**PROMPT:** How many lines in the records below contain the word "progress"? Give only the number.

**DATA SUPPLIED:**
______________________________
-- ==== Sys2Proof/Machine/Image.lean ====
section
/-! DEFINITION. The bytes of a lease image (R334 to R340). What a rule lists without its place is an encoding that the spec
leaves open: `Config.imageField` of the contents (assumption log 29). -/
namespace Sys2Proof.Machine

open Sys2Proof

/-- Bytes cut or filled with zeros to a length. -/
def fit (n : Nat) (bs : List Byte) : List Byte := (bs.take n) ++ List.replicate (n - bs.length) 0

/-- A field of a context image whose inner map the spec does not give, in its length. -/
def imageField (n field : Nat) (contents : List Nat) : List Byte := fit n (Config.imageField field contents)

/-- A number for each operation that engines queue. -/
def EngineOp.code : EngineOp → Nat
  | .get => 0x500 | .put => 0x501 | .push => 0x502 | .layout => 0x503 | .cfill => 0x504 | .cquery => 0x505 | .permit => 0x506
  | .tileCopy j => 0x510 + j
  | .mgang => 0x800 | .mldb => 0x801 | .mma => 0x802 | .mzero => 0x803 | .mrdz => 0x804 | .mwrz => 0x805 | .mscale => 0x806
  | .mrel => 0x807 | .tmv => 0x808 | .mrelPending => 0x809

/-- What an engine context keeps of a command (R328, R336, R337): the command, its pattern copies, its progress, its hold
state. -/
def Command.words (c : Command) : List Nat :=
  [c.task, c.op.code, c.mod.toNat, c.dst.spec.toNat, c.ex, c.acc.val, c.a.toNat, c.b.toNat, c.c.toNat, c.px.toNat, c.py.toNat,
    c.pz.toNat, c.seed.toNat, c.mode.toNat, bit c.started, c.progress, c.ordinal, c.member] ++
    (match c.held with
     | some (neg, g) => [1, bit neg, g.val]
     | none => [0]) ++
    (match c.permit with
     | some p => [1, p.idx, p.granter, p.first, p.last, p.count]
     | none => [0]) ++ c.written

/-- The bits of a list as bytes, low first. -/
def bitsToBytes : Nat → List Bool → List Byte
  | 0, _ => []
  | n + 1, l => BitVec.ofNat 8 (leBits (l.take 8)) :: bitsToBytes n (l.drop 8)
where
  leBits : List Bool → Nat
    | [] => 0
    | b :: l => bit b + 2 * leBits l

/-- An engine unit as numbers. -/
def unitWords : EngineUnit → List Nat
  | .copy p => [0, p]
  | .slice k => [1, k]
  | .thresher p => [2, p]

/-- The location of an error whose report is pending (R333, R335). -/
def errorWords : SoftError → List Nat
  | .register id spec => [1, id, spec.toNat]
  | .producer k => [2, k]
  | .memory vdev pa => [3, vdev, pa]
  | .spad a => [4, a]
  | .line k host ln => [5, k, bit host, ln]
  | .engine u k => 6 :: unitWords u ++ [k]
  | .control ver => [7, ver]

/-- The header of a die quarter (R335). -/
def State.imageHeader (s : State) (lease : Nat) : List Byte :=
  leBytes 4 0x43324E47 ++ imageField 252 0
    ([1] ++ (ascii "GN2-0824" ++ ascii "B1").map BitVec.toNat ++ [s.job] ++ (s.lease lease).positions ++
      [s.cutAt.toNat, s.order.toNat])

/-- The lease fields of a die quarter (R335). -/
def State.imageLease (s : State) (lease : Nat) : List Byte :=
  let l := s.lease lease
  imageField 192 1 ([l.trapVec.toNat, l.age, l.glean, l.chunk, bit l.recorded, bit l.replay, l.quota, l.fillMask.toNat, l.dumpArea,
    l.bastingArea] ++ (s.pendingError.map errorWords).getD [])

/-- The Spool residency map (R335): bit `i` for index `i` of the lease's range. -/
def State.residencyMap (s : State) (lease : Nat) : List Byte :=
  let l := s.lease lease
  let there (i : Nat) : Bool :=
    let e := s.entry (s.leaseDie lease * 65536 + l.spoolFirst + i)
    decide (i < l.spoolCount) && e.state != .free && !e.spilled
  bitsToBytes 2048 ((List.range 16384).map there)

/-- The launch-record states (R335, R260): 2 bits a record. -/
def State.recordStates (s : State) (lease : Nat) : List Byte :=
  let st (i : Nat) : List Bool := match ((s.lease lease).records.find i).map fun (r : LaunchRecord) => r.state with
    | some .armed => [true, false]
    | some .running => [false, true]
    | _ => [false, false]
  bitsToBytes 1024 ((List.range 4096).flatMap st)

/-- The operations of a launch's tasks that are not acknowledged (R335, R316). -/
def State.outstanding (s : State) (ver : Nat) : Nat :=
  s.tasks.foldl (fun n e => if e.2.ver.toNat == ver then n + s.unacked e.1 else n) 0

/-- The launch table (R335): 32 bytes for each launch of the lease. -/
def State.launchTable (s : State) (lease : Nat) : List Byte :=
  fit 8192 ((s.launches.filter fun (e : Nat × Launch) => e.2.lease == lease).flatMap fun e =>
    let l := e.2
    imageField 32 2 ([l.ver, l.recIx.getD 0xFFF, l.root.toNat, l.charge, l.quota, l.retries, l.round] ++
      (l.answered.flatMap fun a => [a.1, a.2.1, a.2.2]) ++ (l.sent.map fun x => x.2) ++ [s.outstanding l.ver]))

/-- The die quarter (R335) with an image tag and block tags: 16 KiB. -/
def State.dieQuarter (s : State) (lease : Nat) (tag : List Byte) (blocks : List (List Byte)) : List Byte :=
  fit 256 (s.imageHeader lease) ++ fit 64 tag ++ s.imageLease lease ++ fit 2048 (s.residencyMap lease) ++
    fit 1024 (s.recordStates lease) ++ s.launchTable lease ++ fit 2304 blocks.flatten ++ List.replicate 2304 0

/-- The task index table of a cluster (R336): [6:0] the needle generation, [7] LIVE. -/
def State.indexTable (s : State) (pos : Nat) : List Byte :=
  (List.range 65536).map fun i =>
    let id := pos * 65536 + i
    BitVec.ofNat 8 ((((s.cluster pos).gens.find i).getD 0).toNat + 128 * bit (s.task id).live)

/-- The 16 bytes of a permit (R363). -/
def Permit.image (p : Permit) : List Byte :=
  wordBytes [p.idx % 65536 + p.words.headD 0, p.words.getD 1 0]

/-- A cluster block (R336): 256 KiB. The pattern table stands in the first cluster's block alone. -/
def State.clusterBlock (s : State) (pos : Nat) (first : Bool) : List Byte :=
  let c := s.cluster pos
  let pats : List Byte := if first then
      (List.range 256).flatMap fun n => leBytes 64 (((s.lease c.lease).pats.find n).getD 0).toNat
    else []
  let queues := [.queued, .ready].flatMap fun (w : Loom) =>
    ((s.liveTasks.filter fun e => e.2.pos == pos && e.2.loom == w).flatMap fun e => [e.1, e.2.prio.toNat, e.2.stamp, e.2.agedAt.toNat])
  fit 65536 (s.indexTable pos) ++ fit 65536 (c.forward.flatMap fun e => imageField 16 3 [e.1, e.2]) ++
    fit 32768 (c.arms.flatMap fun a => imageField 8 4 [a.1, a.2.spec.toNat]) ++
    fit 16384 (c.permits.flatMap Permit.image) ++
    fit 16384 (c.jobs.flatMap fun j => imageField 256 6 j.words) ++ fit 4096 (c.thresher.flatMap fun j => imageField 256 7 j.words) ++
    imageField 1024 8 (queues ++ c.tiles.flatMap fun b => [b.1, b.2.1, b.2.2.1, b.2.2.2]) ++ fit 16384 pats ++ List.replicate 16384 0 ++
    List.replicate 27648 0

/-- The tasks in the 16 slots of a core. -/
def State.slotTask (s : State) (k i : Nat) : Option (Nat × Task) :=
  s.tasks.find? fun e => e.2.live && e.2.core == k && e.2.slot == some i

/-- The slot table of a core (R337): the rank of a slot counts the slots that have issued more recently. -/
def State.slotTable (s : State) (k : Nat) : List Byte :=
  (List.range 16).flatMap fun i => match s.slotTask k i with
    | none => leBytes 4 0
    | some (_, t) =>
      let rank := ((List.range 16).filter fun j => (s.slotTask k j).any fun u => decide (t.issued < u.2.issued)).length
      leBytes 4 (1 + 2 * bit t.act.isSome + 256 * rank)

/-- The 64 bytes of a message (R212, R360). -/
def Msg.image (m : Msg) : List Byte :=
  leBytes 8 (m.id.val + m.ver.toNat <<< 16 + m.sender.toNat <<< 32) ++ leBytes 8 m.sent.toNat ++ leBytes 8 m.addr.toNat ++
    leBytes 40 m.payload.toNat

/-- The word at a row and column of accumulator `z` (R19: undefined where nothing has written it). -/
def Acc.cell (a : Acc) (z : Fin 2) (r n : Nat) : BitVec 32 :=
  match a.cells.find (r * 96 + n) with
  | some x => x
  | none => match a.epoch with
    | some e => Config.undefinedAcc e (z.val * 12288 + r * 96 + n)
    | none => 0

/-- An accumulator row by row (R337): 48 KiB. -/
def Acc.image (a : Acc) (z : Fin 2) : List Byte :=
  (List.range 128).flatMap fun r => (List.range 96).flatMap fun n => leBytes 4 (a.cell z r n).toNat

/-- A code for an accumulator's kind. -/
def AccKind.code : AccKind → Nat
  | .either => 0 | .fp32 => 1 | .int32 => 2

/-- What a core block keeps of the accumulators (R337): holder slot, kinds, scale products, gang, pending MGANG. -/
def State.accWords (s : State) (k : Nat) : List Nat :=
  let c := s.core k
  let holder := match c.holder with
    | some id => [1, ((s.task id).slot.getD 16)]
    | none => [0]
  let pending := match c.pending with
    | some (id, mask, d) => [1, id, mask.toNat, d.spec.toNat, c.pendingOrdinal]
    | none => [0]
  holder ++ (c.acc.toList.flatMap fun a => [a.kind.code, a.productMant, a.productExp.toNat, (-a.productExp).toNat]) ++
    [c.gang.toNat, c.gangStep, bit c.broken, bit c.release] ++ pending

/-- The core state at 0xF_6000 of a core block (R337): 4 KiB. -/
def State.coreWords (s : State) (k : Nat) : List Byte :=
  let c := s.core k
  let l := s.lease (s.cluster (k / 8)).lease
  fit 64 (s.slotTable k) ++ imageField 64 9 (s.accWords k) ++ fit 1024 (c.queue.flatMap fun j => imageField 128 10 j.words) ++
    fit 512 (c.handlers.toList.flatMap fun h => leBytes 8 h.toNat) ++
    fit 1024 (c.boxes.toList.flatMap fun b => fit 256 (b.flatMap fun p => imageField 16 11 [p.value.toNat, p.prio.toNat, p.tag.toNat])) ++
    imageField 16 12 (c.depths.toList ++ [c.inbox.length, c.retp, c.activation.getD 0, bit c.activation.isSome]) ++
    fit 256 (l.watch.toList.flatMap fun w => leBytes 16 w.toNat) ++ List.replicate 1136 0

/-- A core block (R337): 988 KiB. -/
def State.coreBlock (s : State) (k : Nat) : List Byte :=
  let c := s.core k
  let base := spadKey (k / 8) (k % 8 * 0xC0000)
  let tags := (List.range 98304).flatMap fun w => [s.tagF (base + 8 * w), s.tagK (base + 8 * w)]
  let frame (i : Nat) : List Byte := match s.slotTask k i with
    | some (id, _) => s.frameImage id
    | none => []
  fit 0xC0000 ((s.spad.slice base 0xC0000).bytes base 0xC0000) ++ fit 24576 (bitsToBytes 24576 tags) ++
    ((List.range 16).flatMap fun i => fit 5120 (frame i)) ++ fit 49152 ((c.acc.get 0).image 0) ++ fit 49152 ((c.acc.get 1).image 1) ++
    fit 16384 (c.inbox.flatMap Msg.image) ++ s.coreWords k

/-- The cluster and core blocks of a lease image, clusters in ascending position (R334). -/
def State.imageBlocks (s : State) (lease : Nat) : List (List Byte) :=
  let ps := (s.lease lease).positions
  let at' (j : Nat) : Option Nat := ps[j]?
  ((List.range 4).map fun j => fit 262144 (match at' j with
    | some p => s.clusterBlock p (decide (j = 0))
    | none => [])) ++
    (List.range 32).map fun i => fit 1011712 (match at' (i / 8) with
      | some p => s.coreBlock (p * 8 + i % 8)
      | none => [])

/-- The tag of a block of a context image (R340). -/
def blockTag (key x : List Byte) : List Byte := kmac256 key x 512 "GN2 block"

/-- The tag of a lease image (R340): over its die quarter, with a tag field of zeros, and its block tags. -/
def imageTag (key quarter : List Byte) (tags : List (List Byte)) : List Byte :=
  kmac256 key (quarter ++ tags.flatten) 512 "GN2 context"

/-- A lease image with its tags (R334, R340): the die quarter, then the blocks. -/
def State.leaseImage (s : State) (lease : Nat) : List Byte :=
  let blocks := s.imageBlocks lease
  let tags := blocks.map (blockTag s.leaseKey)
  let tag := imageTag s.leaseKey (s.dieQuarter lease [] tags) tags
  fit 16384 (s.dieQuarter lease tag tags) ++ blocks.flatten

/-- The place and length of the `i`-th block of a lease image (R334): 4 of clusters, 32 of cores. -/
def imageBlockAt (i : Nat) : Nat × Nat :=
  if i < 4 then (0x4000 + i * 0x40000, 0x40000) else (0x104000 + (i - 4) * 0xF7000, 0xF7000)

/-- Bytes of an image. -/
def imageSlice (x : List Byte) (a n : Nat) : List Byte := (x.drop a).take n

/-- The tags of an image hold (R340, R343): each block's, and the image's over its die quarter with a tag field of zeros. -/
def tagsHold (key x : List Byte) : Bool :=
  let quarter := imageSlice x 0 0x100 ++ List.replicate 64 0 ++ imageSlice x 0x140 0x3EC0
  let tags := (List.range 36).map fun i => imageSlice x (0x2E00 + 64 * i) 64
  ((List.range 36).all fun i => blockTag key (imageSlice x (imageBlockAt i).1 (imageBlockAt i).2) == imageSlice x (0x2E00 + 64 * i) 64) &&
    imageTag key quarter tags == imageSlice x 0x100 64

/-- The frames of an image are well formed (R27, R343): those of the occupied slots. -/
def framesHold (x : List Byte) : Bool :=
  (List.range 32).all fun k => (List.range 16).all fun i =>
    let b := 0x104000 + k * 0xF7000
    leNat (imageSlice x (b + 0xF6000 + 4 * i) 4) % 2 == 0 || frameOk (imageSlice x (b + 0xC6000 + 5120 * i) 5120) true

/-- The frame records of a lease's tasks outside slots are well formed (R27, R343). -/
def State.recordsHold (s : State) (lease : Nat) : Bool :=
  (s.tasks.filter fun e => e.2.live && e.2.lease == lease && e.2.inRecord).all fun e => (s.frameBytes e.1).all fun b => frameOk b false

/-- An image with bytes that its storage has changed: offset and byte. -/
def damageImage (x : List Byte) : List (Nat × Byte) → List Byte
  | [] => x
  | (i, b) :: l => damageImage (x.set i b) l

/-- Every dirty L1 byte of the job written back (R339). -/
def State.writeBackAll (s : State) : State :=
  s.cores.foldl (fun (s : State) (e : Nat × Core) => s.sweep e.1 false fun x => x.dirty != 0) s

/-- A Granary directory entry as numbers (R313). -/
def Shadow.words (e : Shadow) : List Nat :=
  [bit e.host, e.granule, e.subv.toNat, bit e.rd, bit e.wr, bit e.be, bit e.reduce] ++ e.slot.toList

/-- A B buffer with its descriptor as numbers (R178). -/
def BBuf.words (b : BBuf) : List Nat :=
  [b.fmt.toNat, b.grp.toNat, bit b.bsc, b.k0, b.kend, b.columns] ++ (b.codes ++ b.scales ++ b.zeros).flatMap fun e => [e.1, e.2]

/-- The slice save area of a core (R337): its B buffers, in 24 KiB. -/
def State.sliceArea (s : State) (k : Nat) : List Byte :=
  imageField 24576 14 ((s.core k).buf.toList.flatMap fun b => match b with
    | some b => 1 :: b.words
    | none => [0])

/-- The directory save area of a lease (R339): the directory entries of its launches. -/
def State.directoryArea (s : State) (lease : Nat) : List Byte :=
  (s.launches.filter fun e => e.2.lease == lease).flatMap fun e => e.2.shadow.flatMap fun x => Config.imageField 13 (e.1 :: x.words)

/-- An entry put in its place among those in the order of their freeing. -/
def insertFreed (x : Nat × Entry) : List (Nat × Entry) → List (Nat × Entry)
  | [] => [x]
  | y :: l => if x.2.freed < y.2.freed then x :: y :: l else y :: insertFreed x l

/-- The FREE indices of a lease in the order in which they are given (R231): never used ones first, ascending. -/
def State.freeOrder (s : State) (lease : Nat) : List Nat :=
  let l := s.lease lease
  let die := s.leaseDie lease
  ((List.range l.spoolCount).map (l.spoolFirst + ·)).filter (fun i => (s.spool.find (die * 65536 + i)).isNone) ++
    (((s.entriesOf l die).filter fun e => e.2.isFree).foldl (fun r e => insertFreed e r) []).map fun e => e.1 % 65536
______________________________
**RESULT FOR THIS EXERCISE:** 2